> Work order:
Return, exactly and in full, the lines of the records below starting at the one with "if !(srcOk s" and ending at the one with "if tiles.any (fun", and no other lines.

►

/-- An interval of indices, shifted, within a size. -/
def clipRange (o : Int) (iv : Int × Int) (n : Nat) : Nat × Nat := ((max 0 (o + iv.1)).toNat, (min (n : Int) (o + iv.2)).toNat)

/-- The bytes of a tensor that d0 and d1 in the given ranges reach, as offsets from BASE and lengths. -/
def Ent.box (e : Ent) (d0 d1 : Nat × Nat) : List (Nat × Nat) :=
  if d0.2 ≤ d0.1 || d1.2 ≤ d1.1 then []
  else
    let p := perUnit e.fmt
    let u := unitBytes e.fmt
    let u0 := d0.1 / p
    let un := ceilDiv d0.2 p
    let rows := (List.range (d1.2 - d1.1)).map (· + d1.1)
    rows.flatMap (fun r =>
      if e.st 0 = u then [(e.unitOff u0 r 0 0, (un - u0) * u)]
      else (List.range (un - u0)).map (fun i => (e.unitOff (u0 + i) r 0 0, u)))
    ++ (if e.fmt = 8 then
        (List.range ((d1.2 - 1) / 32 + 1 - d1.1 / 32)).map (fun b =>
          (e.scaleOff + (d1.1 / 32 + b) * e.sz 0 + d0.1, d0.2 - d0.1))
      else [])

/-- The vault bytes a tensor source reaches, or none when some leave the local vault (R122, R140). -/
def srcReads (s : State) (c : Nat) (cfg : NestCfg) (isB : Bool) (ent : List Byte) : Option (List Rng) :=
  if ent.isEmpty || cfg.total = 0 then some []
  else
    let e := entOf ent
    let runs := if isB then
        (cfg.blocks (fun l => 64 * l.bcol.toInt) (fun l => l.bstep.toInt) 64 4).flatMap (fun b =>
          e.box (clipRange cfg.borgc.toInt b.1 (e.sz 0)) (clipRange cfg.borgk.toInt b.2 (e.sz 1)))
      else
        (cfg.blocks (fun l => l.astep.toInt) (fun l => 16 * l.arow.toInt) 4 16).flatMap (fun b =>
          e.box (clipRange cfg.aorgk.toInt b.1 (e.sz 0)) (clipRange cfg.aorgr.toInt b.2 (e.sz 1)))
    if e.space ≠ 0 then (if runs.isEmpty then some [] else none)
    else runs.foldr (fun q acc => match s.localKey c (e.base + q.1) q.2, acc with
      | some key, some l => some (⟨key, q.2⟩ :: l)
      | _, _ => none) (some [])

/-- The codebook of an L4 source (R134). -/
def srcBook (s : State) (c : Nat) (cfg : NestCfg) (ent : List Byte) : List (BitVec 16) :=
  s.codebook c (if cfg.cbsel then cfg.cb else BitVec.ofNat 3 (entOf ent).cb)

/-- The tile run of accumulator number n. -/
def Core.tileOff (k : Core) (n : Nat) : Nat := 4096 * (k.aviewReg (BitVec.ofNat 4 n)).page.toNat

/-- The register-space run of a view or accumulator source, by the binding in force (R74). -/
def Core.srcRun (k : Core) : MSrc → Option (Nat × Nat)
  | .view v => some (k.viewReg v).run
  | .acc a => some (k.tileOff a.toNat, 12288)
  | _ => none

/-! ## MGO (R136) -/

/-- Whether an MOCINV issued before an age is not yet complete (R143). -/
def Core.invalidating (k : Core) (age : Nat) : Bool :=
  k.agenda.any (fun e => match e.2 with
    | .vectorResultLands o key _ _ => o.walker = .M && 2 ^ 59 ≤ key && o.age < age
    | _ => false)

/-- An event that a codebook load of the core still owes. -/
def keyBook (c : Nat) (n : BitVec 3) : Nat := 2 ^ 58 + 8 * c + n.toNat

/-- The key of a whole invalidation of a core's operand cache. -/
def keyCache (c : Nat) : Nat := 2 ^ 59 + c

def Core.bookPending (k : Core) : Bool :=
  k.agenda.any (fun e => match e.2 with
    | .vectorResultLands _ key _ _ => 2 ^ 58 ≤ key && key < 2 ^ 59
    | _ => false)

def isPort : Option MSrc → Bool
  | some (.port _) => true
  | _ => false

/-- Whether two tiles of a list overlap. -/
def tilesMeet (l : List (Nat × Nat)) : Bool :=
  l.any (fun a => l.any (fun b => a.1 ≠ b.1 && runsMeet (a.2, 12288) (b.2, 12288)))

/-- The checks of R136 in their order: the trap, or the nest to be started. -/
def nestOf (s : State) (o : Origin) (acc : Bool) : Except TrapClass NestRun :=
  let c := o.core
  let k := s.core c
  let cfg := k.shadow
  match cfg.asrc, cfg.bsrc with
  | some a, some b =>
    let ea := srcEntry s c a
    let eb := srcEntry s c b
    if !(srcOk s c cfg.afmt a && srcOk s c cfg.bfmt b) then .error .rsvd
    else if (!ea.isEmpty && (entOf ea).fmt ≠ cfg.afmt.toNat) || (!eb.isEmpty && (entOf eb).fmt ≠ cfg.bfmt.toNat) then
      .error .rsvd
    else match cfg.tiles with
      | none => .error .rsvd
      | some ts =>
        let tiles := ts.map (fun n => (n, k.tileOff n))
        if ts.any (fun n => (k.aviewReg (BitVec.ofNat 4 n)).fmt = 0 || a = .acc (BitVec.ofNat 4 n)) || tilesMeet tiles then
          .error .rsvd
        else match srcReads s c cfg false ea, srcReads s c cfg true eb with
          | some ra, some rb =>
            if tiles.any (fun t => k.inText t.2 12288) then .error .addr
            else .ok { cfg := cfg, acc := acc, o := o, aent := ea, bent := eb, arun := k.srcRun a, brun := k.srcRun b,
                       asnap := [], bsnap := [], abad := [], bbad := [], cba := srcBook s c cfg ea, cbb := srcBook s c cfg eb, reads := ra ++ rb, tiles := tiles,
                       block := [], blockBad := [], taken := 0, started := false }
          | _, _ => .error .addr
  | _, _ => .error .rsvd

/-- MGO issues once any running nest has ended, and after codebook loads before it (R136, R156), with the banks of the descriptor
of an armed port that it checks (R26); the running copy is loaded (R131). -/
def execMgo (h : Hdr) (acc : Bool) (s : State) : Host.Outcome State Fault Refusal :=
  issue .M h 1 (fun o => do
    let s ← get
    let k ← getCore o
    need (k.nest.isNone && !k.bookPending)
    need (match k.shadow.asrc with
      | some (.port p) => !(Tbl.get k.ports p.toNat PortSt.reset).armed || s.full o.core (portDesc p) 64
      | _ => true)
    match nestOf s o acc with
    | .error t => trapNow t 0 0
    | .ok n =>
      claimBanks o (match k.shadow.asrc with
        | some (.port p) => k.descBanks p
        | _ => 0)
      modifyCore o (fun k => { k with nest := some n, running := n.cfg })
      doneLater o 0 (.nestStep o.core)) s

/-! ## The operand cache (R142) -/

/-- The units of a line of a tensor, as offsets from BASE with the bytes of each. -/
def lineUnits (e : Ent) (key : LineKey) : List (Nat × Nat) :=
  if key.scale then
    (List.range (min 256 (e.sz 0 - key.off))).map (fun i =>
      (e.scaleOff + ((key.d3 * e.sz 2 + key.d2) * e.blocks + key.d1) * e.sz 0 + key.off + i, 1))
  else
    let u := unitBytes e.fmt
    (List.range (min (256 / u) (e.units - key.off / u))).map (fun i =>
      (e.unitOff (key.off / u + i) key.d1 key.d2 key.d3, u))

/-- A line filled whole, from the bytes as they stand; the oldest of 256 makes room. -/
def State.fillLine (s : State) (c : Nat) (key : LineKey) (e : Ent) : State :=
  let own := s.ownTag c
  let us := (lineUnits e key).map (fun u => (s.localKey c (e.base + u.1) u.2, u.2))
  let bytes := us.flatMap (fun u => match u.1 with
    | some k => s.readClean own k u.2
    | none => zeros u.2)
  let s := us.foldl (fun (t : State) u => match u.1 with
    | some k => t.noteBad own k u.2
    | none => t) s
  let bad := us.zipIdx.filterMap (fun u => match u.1.1 with
    | some k => if s.anyBad own k u.1.2 then some u.2 else none
    | none => none)
  s.modCore c (fun k =>
    let rest := k.ocache.filter (fun l => l.key ≠ key)
    { k with ocache := rest.drop (rest.length - 255) ++ [⟨k.vf, s.gen k.vf, key, bytes, bad⟩] })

◄

> Solution for this problem:
    if !(srcOk s c cfg.afmt a && srcOk s c cfg.bfmt b) then .error .rsvd
    else if (!ea.isEmpty && (entOf ea).fmt ≠ cfg.afmt.toNat) || (!eb.isEmpty && (entOf eb).fmt ≠ cfg.bfmt.toNat) then
      .error .rsvd
    else match cfg.tiles with
      | none => .error .rsvd
      | some ts =>
        let tiles := ts.map (fun n => (n, k.tileOff n))
        if ts.any (fun n => (k.aviewReg (BitVec.ofNat 4 n)).fmt = 0 || a = .acc (BitVec.ofNat 4 n)) || tilesMeet tiles then
          .error .rsvd
        else match srcReads s c cfg false ea, srcReads s c cfg true eb with
          | some ra, some rb =>
            if tiles.any (fun t => k.inText t.2 12288) then .error .addr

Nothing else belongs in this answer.